Exercise aim: Find how many lines below mention "before". Nothing but the number is needed.

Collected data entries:
[Start of Attachment]
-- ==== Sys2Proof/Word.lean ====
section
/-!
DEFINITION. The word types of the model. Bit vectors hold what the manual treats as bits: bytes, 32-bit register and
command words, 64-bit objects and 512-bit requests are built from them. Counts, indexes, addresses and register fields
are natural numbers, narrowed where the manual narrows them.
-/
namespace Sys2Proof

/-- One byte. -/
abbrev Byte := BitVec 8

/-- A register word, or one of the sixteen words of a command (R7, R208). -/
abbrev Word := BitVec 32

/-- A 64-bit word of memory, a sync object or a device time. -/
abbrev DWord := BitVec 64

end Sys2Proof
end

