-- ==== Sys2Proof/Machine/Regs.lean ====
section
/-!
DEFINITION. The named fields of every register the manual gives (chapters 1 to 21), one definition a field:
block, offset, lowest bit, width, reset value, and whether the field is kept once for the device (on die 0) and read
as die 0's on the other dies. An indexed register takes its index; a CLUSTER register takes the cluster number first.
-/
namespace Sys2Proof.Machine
[End of Attachment]
[Start of Attachment]
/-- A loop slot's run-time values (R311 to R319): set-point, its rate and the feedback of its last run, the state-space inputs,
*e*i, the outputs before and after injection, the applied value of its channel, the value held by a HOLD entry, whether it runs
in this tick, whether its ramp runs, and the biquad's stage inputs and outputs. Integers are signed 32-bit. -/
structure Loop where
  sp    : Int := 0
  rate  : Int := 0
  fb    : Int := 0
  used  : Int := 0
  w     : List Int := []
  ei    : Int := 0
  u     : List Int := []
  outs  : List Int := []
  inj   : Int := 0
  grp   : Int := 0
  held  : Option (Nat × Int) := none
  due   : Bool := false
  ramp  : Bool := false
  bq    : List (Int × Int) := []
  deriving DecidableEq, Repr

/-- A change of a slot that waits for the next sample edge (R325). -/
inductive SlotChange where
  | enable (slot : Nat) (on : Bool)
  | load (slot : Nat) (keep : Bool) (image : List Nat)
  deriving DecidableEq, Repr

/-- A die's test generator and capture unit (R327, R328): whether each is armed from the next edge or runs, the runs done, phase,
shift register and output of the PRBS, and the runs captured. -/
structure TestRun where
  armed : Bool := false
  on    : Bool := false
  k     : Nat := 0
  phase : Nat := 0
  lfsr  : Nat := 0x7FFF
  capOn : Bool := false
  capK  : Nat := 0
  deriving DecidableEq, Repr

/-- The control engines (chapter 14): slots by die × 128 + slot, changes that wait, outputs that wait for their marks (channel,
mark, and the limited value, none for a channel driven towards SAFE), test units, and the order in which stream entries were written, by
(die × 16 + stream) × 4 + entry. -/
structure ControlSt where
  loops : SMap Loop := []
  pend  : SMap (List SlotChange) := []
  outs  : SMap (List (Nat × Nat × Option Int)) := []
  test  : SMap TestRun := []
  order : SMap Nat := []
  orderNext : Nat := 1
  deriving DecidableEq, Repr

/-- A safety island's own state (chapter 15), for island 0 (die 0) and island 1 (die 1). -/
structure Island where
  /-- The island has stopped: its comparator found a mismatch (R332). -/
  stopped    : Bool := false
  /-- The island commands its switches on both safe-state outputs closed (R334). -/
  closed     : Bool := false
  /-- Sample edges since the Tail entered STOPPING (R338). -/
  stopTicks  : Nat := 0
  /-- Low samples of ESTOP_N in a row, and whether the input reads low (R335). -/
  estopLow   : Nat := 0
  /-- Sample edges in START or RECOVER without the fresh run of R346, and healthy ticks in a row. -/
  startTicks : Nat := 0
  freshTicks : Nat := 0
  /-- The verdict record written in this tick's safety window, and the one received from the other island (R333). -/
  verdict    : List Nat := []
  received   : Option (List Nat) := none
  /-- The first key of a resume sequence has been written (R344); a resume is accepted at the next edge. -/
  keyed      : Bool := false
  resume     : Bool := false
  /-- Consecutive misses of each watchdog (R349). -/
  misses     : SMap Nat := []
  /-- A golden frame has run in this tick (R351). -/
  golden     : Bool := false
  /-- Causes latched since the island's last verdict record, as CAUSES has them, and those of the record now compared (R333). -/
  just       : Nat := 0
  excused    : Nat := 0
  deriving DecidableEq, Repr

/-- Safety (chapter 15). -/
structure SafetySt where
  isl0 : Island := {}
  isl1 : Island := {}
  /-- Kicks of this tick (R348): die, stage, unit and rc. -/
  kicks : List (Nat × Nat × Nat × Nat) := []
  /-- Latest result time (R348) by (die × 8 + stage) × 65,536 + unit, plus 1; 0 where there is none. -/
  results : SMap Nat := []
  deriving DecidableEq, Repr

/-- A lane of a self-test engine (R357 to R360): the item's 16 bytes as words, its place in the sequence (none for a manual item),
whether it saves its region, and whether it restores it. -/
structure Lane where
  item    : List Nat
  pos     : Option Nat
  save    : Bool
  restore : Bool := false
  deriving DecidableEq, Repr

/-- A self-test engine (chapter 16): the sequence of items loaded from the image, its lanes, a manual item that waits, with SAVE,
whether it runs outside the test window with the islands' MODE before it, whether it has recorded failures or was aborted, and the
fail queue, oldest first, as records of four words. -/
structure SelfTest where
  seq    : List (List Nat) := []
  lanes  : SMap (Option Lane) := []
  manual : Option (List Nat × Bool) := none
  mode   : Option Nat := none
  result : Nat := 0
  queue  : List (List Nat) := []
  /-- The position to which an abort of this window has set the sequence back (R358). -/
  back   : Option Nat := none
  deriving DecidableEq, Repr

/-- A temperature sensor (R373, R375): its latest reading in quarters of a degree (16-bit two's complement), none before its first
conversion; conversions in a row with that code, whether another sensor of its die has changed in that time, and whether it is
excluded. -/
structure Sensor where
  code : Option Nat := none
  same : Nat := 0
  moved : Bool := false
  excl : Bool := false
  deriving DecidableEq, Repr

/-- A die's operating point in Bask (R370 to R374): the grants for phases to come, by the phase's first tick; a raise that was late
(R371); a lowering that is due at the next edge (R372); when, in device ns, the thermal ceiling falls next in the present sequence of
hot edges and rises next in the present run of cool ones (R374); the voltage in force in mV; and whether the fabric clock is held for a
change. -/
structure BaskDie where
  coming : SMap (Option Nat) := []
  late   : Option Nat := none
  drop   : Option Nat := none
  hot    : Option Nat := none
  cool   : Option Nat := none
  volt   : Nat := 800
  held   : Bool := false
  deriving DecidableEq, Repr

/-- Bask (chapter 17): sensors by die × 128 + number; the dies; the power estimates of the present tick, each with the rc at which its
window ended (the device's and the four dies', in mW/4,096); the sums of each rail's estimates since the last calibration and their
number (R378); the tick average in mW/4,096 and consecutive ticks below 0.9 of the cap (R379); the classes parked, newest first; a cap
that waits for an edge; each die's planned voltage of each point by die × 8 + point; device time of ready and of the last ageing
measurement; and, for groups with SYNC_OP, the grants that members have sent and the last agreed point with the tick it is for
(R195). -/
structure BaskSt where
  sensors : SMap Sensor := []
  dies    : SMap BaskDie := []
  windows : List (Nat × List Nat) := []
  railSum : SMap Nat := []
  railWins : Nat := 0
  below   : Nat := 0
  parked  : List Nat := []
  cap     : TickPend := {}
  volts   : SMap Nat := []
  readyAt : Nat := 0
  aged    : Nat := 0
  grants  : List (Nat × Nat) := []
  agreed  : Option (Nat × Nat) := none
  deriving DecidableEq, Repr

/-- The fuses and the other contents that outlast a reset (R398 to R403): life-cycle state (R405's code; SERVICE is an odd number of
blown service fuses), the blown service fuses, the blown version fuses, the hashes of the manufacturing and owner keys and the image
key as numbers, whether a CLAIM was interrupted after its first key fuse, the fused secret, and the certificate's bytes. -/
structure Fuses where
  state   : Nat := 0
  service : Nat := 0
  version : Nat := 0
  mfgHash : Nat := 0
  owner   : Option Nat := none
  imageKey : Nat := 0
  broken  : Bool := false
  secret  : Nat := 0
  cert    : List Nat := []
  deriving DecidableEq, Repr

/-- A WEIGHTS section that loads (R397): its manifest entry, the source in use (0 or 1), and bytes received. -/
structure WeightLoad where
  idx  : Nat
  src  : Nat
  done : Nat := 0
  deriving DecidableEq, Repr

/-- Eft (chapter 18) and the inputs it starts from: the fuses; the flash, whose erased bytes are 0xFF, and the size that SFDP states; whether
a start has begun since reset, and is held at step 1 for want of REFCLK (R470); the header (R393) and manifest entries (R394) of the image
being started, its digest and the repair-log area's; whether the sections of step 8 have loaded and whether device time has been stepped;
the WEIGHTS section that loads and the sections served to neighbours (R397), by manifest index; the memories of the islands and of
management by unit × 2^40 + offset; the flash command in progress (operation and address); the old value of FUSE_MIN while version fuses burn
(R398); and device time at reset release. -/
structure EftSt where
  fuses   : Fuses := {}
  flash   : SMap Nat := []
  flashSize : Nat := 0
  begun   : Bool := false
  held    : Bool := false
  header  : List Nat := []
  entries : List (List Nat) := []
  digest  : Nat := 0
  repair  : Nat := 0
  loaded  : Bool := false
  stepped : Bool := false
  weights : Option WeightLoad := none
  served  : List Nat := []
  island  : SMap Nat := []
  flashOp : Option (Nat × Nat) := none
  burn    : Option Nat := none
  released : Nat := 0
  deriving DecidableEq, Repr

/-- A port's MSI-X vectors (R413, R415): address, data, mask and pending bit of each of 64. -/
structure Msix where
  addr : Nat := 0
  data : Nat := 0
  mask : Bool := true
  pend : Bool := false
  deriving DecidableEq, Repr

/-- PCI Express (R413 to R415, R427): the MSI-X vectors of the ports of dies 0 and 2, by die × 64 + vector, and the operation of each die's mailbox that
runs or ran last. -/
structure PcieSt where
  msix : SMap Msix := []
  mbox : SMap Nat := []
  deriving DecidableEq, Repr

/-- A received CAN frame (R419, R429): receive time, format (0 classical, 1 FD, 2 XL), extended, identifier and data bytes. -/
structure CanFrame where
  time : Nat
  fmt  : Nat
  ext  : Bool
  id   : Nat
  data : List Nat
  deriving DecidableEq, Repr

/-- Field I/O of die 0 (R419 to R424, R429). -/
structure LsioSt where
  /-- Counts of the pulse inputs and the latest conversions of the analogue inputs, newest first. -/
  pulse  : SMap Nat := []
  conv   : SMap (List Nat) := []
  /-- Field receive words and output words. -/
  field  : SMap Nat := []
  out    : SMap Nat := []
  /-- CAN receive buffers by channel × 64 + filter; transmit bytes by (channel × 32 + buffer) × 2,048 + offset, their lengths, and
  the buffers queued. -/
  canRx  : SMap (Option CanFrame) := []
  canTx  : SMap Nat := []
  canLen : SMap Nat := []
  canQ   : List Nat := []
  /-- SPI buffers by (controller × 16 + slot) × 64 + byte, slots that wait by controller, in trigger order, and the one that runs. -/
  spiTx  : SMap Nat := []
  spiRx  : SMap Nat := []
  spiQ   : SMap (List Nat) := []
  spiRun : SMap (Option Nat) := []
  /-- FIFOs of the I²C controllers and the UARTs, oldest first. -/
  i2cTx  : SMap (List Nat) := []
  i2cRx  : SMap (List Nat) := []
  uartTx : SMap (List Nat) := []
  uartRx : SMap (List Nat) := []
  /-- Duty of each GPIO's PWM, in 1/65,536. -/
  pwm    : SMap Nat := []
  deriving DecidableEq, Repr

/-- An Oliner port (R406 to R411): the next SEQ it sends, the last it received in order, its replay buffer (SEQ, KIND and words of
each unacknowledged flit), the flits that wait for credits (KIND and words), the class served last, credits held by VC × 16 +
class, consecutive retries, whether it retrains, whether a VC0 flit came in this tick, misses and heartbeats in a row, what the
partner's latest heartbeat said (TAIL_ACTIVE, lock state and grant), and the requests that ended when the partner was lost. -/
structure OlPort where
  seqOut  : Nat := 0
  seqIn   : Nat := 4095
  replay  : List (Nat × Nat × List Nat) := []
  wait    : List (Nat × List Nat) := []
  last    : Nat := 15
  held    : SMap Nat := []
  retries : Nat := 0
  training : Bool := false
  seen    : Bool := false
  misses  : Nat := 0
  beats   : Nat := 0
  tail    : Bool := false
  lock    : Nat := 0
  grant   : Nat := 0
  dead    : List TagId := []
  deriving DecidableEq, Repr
[End of Attachment]
[Start of Attachment]
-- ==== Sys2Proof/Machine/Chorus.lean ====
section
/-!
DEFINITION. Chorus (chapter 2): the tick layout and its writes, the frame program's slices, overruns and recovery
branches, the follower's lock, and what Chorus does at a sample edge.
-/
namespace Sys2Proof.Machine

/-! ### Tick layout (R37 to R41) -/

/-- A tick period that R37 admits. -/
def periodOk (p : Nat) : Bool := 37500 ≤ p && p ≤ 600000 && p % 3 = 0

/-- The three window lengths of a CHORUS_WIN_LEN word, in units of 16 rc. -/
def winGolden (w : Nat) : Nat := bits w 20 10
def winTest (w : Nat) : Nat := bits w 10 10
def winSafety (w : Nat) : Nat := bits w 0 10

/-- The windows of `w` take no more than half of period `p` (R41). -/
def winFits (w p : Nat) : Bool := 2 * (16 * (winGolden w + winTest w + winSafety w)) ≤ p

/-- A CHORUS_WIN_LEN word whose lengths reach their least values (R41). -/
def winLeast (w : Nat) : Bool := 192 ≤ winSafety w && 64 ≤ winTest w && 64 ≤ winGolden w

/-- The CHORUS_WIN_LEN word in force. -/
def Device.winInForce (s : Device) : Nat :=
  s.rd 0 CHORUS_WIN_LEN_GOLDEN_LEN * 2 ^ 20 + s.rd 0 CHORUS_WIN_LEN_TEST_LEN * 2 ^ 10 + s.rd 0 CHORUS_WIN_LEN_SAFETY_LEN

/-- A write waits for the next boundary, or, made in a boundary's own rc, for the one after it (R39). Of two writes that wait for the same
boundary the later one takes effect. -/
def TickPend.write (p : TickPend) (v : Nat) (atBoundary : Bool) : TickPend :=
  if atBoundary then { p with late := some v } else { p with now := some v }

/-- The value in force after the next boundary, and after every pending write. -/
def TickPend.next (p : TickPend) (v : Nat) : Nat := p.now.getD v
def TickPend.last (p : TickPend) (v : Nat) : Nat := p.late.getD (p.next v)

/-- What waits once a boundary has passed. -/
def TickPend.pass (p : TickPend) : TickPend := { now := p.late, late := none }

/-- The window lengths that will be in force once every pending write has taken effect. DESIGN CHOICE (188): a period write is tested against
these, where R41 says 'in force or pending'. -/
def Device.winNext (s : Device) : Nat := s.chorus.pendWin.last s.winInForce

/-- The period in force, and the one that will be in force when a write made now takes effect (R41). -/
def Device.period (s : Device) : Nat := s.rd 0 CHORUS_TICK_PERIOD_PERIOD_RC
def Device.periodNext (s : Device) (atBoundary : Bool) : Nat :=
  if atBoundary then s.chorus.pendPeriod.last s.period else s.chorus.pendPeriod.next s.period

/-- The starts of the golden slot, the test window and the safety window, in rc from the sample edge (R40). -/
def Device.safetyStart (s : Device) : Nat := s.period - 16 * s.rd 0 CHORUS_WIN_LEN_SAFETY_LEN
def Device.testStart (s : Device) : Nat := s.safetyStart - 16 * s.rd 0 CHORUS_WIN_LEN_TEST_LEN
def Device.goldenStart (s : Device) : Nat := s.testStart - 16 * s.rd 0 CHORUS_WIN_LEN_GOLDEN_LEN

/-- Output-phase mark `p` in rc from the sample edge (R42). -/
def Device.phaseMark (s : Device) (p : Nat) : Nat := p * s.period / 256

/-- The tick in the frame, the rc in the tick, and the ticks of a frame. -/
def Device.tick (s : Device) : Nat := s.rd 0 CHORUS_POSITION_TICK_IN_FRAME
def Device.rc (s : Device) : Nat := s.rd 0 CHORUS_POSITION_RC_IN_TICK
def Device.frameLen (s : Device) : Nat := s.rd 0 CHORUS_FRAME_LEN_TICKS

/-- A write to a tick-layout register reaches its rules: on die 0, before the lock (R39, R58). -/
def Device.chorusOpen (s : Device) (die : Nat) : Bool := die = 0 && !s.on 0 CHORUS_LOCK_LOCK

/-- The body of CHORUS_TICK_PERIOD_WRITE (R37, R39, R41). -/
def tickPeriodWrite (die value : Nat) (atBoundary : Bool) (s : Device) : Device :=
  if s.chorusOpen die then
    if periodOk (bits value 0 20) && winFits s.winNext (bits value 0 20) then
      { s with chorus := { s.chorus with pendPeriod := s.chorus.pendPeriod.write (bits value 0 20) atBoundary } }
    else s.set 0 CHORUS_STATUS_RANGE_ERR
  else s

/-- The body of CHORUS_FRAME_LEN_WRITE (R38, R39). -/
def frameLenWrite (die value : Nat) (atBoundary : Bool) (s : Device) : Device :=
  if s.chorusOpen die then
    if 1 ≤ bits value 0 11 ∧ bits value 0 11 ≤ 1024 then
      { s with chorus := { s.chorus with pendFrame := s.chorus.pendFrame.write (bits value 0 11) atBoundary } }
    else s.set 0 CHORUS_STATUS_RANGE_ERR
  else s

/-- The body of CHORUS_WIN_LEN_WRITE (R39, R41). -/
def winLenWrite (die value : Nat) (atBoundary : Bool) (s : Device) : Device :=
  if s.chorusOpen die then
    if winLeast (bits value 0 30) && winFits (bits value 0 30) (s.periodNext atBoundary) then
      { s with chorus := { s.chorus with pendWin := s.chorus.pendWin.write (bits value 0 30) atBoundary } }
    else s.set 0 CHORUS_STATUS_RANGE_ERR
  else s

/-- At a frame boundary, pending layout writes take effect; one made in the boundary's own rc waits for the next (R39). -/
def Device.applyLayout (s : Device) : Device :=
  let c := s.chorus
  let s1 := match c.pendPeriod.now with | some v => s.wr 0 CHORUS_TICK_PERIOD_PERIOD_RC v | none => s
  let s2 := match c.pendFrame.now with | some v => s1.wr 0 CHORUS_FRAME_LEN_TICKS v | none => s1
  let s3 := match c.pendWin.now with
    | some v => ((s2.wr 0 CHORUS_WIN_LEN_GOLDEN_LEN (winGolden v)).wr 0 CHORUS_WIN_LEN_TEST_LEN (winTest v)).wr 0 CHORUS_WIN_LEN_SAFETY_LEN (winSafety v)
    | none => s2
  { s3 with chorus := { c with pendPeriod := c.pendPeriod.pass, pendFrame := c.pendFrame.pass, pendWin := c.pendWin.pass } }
[End of Attachment]
Written answer: 4